The brick building in this corner of what they called Pennsylvania scared him. The Lakota boy looked nervously up at it, his long fingernails habitually raking through his long hair. His scalp still smelled like the meadows and fires of home. Huddled in the midst of the crowd of natives that were simultaneously strangers and kin in this frightful moment, the soldiers and other white people created a long line entering that evil, brooding brick house.

Inside was a white room. A black chair, a man with a white shirt and long, shining metal scissors.

“Here is where they kill me. Here is where I die for the Lakota, for the white man to possess me and my people. They won’t stop eating us all,” the boy thought to himself.

The man with the scissors beckoned to the crowd of children for a volunteer. Someone to sit in the black chair. None stepped forward.

There was a silence birthed from the collective gasp of breath from the children in their buckskins, moccasins, or cheap clothes. The man clicked his scissors together, and that snake tongue slither of metal on metal sunk into the bones of all who could hear it.

“I will go, for the Lakota,” the boy said in his own tongue. He whooped the air and banged his chest once. His chin high. He slowly stormed the black chair and sat, his neck raised, eyes closed, awaiting the cold death of the scissors.

He felt his hair being tugged, “a scalping then, like a true warrior, I will end,” he thought. But he never felt pain diving into his forehead. He felt only the light tugging of his hair, and the quick, yet delicate cutting of the scissor blades.

After a few minutes, the Lakota boy opened his eyes, terrified to see what was happening to him. In front of him, he saw himself, but not the self he recognized. He saw a native boy with a white devil’s hair. Not long and flowing or braided, but short and ordered and regimented in the way the whites did all things.

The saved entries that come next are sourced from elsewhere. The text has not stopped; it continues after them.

-- ==== Sys2Proof/Machine/Timing.lean ====
section
/-! DEFINITION. The commands of the Timing Unit (R161 to R173). -/

namespace Sys2Proof.Machine

/-! ## Timers -/

/-- State and count of a timer, in the replies of TIMER START and TIMER STOP (R210). -/
def Timer.stateBytes (t : Timer) : List Byte := boolByte t.running :: be 3 t.count

/-- TIMER START (R161). -/
def execTimerStart (timer : Byte) (s : State) : Answered :=
  .next (s.hostCommand (.timerStart timer)
    (indexed 4 timer fun t => afterJoin fun u =>
      .ok (u.startTimer t) ((u.startTimer t).timer t).stateBytes))

/-- TIMER STOP (R161). -/
def execTimerStop (timer : Byte) (s : State) : Answered :=
  .next (s.hostCommand (.timerStop timer)
    (indexed 4 timer fun t => afterJoin fun u =>
      .ok (u.stopTimer t) ((u.stopTimer t).timer t).stateBytes))

/-- A change of limit expires a RUNNING timer whose count is at or above it (R162). -/
def Timer.expiresBy (t : Timer) (limit : Nat) : Bool := t.running && decide (limit ≤ t.count)

/-- The limit replaced on a timer that does not expire by it. An expiry that waits stays if the time step
that waits also reaches the new limit, and is dropped, the step counted, if it does not (R163; log 15). -/
def Timer.withLimit (t : Timer) (limit : Nat) : Timer :=
  if t.expiring = true ∧ t.count + 1 < limit then
    { t with limit := limit, count := t.count + 1, expiring := false }
  else { t with limit := limit }

/-- The taking of TIMER LIMIT on timer `t` (R162). -/
def takeTimerLimit (limit : Nat) (t : Fin 4) (s : State) : Taken :=
  if (s.timer t).expiresBy limit then
    .ok (s.setTimer t { (s.timer t).expired with limit := limit }) [] (separately [.timerExpire t])
  else .ok (s.setTimer t ((s.timer t).withLimit limit))

/-- TIMER LIMIT (R162). -/
def execTimerLimit (timer : Byte) (limit : BitVec 24) (s : State) : Answered :=
  .next (s.hostCommand (.timerLimit timer limit) fun u =>
    if limit = 0 then .refuse u .range
    else indexed 4 timer (fun t => afterJoin (takeTimerLimit limit.toNat t)) u)

/-- TIMER READ (R164). -/
def execTimerRead (timer : Byte) (s : State) : Answered :=
  .next (s.hostCommand (.timerRead timer) (indexed 4 timer fun t u => .ok u (u.timer t).bytes))

/-! ## Edge counters -/

/-- COUNTER READ (R167). -/
def execCounterRead (counter : Byte) (s : State) : Answered :=
  .next (s.hostCommand (.counterRead counter) (indexed 2 counter fun c u => .ok u (u.counter c).bytes))

/-- COUNTER CLEAR (R167). -/
def execCounterClear (counter : Byte) (s : State) : Answered :=
  .next (s.hostCommand (.counterClear counter)
    (indexed 2 counter fun c => afterJoin fun u => .ok (u.clearCounter c)))

/-! ## Pulse trains -/

/-- State and pulse number of a train, in the replies of TRAIN START and TRAIN STOP (R210). -/
def Train.stateBytes (t : Train) : List Byte := boolByte t.running :: be 2 t.pulses.toNat

/-- TRAIN START (R169, R172). -/
def execTrainStart (train : Byte) (s : State) : Answered :=
  .next (s.hostCommand (.trainStart train)
    (indexed 2 train fun g => afterJoin fun u =>
      .ok (u.startTrain g) ((u.startTrain g).train g).stateBytes))

/-- TRAIN STOP: a stop in REST raises TRAIN_DONE as an event of the Timing Unit (R171). -/
def execTrainStop (train : Byte) (s : State) : Answered :=
  .next (s.hostCommand (.trainStop train)
    (indexed 2 train fun g => afterJoin fun u =>
      .ok (u.stopTrain g).1 ((u.stopTrain g).1.train g).stateBytes (separately (u.stopTrain g).2)))

/-- TRAIN READ (R173). -/
def execTrainRead (train : Byte) (s : State) : Answered :=
  .next (s.hostCommand (.trainRead train) (indexed 2 train fun g u => .ok u (u.train g).bytes))

end Sys2Proof.Machine
end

“Can nothing grow freely with you all?” The boy asked in his tongue. The barber only laughed at the words he could not comprehend and patted him on the shoulder. The haircut was over. But the Lakota boy could not move. He stared at his reflection, a reformed, re-forged version of himself.

“Will my mother love me without my hair? Am I still Lakota, or a bad copy of my killer?” he thought, staring at himself. “Will I still be one with the plains and the horses, with the sun and the moon, with the clouds and the sky? Will I still be one of my people now that these white people have taken me here and sheared me? Eaten my clothes, eaten my body, eaten my soul? Can I go back to the Lakota, can I go back a dead boy? Walking in new skin that isn’t mine, on old land I cannot claim. When the wind blows, does it say my name, my mother’s? Does it say America? Does it say Lakota? Or is it like I am now? Nameless?

The reflection of the Lakota boy disappeared and something new and nameless was refracted in the mirror. The weeping of the children began, the somber baying of humanity, stripped from itself into something it never could define in the first place. Nameless sorrow bleeding in Carlisle.